Data for the task Start Marker

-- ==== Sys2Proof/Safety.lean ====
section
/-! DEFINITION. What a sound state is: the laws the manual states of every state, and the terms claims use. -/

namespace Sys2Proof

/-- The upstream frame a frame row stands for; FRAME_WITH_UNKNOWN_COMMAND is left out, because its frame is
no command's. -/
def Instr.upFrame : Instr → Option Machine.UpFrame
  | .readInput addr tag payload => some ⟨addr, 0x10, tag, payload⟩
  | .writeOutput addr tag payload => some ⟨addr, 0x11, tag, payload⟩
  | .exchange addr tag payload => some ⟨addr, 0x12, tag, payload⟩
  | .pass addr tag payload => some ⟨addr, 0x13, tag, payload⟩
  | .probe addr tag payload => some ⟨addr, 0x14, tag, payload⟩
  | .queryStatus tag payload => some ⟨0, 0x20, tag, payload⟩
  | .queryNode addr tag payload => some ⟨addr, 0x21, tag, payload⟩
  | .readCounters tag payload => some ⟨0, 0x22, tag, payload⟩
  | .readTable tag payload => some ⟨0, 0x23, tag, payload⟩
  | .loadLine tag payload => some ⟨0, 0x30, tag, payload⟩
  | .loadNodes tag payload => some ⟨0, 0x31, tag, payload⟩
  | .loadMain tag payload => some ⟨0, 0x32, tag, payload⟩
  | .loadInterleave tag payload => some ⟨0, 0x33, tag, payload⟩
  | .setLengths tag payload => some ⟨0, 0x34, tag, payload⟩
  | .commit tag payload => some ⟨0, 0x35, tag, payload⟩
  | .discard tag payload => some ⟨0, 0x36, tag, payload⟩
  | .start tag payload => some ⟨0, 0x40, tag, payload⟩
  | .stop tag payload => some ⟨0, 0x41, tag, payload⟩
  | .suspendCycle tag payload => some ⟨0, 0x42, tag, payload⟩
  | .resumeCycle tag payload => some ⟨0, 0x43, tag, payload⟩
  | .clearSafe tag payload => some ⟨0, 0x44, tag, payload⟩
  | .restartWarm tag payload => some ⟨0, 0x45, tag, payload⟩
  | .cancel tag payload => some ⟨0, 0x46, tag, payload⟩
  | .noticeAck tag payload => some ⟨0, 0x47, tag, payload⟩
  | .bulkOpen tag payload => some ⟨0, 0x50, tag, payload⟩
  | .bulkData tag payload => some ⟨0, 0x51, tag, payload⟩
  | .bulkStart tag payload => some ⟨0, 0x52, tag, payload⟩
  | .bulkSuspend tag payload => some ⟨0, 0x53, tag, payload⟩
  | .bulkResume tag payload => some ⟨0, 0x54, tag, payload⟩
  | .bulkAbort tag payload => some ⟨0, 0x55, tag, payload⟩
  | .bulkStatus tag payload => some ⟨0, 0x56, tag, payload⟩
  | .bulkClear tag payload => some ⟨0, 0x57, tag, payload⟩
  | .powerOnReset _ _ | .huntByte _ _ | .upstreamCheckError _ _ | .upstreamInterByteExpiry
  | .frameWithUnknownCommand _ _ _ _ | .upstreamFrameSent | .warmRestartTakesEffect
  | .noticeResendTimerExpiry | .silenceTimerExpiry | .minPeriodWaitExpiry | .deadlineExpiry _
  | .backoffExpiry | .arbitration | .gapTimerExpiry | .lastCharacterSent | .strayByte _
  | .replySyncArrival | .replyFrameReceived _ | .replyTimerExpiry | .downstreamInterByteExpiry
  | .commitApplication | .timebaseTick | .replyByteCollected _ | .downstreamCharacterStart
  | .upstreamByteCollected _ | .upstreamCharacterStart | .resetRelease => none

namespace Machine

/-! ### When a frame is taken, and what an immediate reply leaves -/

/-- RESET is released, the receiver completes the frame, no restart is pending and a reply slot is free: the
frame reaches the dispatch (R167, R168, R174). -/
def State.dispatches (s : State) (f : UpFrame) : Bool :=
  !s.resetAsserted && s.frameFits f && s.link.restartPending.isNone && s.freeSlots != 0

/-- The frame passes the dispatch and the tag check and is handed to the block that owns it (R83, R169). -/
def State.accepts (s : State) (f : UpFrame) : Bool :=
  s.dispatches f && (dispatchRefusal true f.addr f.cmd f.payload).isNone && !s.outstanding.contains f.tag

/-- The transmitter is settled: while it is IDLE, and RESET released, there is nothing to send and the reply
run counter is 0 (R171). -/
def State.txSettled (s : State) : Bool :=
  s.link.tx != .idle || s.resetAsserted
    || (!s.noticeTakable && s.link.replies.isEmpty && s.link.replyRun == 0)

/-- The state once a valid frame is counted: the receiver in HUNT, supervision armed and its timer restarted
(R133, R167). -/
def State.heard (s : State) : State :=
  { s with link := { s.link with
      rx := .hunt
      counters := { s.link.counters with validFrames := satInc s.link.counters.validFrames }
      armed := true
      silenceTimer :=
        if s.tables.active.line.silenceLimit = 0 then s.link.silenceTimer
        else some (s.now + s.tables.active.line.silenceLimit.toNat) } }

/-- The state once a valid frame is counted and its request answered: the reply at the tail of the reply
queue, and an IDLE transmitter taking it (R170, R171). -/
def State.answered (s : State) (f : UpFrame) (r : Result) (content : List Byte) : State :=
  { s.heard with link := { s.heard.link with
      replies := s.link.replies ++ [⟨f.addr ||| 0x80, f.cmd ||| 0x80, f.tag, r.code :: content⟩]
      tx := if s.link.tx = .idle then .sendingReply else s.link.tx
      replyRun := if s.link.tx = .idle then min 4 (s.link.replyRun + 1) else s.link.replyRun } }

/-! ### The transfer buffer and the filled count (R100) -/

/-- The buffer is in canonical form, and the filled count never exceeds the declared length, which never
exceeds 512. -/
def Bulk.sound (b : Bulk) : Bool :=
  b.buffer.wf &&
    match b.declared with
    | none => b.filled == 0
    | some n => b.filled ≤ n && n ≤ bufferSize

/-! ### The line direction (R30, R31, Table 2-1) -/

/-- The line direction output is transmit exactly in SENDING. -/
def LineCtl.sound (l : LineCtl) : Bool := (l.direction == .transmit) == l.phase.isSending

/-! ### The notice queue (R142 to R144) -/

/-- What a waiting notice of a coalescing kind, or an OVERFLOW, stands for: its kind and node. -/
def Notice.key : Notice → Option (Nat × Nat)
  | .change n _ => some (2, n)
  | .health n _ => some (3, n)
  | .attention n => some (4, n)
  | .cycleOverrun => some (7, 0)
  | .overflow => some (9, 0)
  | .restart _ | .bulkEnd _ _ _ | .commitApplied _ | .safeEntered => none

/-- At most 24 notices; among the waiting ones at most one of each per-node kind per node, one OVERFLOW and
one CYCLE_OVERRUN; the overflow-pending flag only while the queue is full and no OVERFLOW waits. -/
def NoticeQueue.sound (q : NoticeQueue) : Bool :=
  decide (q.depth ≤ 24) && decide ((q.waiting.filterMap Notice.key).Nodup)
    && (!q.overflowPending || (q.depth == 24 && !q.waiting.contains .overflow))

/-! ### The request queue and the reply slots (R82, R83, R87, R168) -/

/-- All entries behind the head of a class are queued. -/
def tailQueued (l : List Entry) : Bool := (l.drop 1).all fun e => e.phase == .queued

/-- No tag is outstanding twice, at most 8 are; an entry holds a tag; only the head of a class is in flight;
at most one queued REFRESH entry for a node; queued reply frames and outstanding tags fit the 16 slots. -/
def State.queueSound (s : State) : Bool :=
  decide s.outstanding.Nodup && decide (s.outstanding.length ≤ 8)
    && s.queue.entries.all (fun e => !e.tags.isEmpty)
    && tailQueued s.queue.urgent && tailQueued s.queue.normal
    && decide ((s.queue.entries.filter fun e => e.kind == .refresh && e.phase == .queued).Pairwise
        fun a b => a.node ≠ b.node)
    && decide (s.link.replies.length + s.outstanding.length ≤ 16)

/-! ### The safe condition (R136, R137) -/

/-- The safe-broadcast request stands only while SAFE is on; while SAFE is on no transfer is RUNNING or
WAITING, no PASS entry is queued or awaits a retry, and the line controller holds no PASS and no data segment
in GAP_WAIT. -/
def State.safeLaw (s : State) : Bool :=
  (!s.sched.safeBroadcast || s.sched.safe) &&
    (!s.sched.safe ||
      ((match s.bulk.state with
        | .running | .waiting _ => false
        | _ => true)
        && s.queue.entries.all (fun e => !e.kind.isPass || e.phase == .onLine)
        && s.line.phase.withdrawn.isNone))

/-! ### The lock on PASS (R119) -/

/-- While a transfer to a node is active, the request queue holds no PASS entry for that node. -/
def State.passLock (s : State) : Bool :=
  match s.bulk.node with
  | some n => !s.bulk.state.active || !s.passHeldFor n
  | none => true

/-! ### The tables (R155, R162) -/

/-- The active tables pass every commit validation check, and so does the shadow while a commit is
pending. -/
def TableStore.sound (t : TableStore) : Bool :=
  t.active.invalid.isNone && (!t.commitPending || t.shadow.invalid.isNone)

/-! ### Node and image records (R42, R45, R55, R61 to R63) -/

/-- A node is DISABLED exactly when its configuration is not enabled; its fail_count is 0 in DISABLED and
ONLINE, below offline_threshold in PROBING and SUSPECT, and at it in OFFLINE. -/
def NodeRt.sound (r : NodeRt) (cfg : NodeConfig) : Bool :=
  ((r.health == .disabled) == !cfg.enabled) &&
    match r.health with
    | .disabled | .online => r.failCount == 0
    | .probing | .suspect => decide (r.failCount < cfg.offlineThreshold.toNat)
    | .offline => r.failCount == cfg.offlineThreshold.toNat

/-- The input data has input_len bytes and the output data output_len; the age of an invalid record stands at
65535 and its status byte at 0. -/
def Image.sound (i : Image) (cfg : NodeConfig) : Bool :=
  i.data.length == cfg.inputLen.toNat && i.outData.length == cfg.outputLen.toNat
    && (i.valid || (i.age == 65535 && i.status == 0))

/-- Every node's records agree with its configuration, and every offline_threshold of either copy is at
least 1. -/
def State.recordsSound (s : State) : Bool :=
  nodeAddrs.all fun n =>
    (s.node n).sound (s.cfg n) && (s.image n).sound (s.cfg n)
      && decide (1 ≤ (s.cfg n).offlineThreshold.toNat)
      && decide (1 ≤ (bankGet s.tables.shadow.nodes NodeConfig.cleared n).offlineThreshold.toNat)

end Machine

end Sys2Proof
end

Data for the task End Marker

■ Your instructions
Once you reach the line with "0x42, tag, payload⟩" in the data above, copy it and every line after it exactly, up to and including the line with "def State.accepts (s".

■ Answer space
  | .suspendCycle tag payload => some ⟨0, 0x42, tag, payload⟩
  | .resumeCycle tag payload => some ⟨0, 0x43, tag, payload⟩
  | .clearSafe tag payload => some ⟨0, 0x44, tag, payload⟩
  | .restartWarm tag payload => some ⟨0, 0x45, tag, payload⟩
  | .cancel tag payload => some ⟨0, 0x46, tag, payload⟩
  | .noticeAck tag payload => some ⟨0, 0x47, tag, payload⟩
  | .bulkOpen tag payload => some ⟨0, 0x50, tag, payload⟩
  | .bulkData tag payload => some ⟨0, 0x51, tag, payload⟩
  | .bulkStart tag payload => some ⟨0, 0x52, tag, payload⟩
  | .bulkSuspend tag payload => some ⟨0, 0x53, tag, payload⟩
  | .bulkResume tag payload => some ⟨0, 0x54, tag, payload⟩
  | .bulkAbort tag payload => some ⟨0, 0x55, tag, payload⟩
  | .bulkStatus tag payload => some ⟨0, 0x56, tag, payload⟩
  | .bulkClear tag payload => some ⟨0, 0x57, tag, payload⟩
  | .powerOnReset _ _ | .huntByte _ _ | .upstreamCheckError _ _ | .upstreamInterByteExpiry
  | .frameWithUnknownCommand _ _ _ _ | .upstreamFrameSent | .warmRestartTakesEffect
  | .noticeResendTimerExpiry | .silenceTimerExpiry | .minPeriodWaitExpiry | .deadlineExpiry _
  | .backoffExpiry | .arbitration | .gapTimerExpiry | .lastCharacterSent | .strayByte _
  | .replySyncArrival | .replyFrameReceived _ | .replyTimerExpiry | .downstreamInterByteExpiry
  | .commitApplication | .timebaseTick | .replyByteCollected _ | .downstreamCharacterStart
  | .upstreamByteCollected _ | .upstreamCharacterStart | .resetRelease => none

namespace Machine

/-! ### When a frame is taken, and what an immediate reply leaves -/

/-- RESET is released, the receiver completes the frame, no restart is pending and a reply slot is free: the
frame reaches the dispatch (R167, R168, R174). -/
def State.dispatches (s : State) (f : UpFrame) : Bool :=
  !s.resetAsserted && s.frameFits f && s.link.restartPending.isNone && s.freeSlots != 0

/-- The frame passes the dispatch and the tag check and is handed to the block that owns it (R83, R169). -/
def State.accepts (s : State) (f : UpFrame) : Bool :=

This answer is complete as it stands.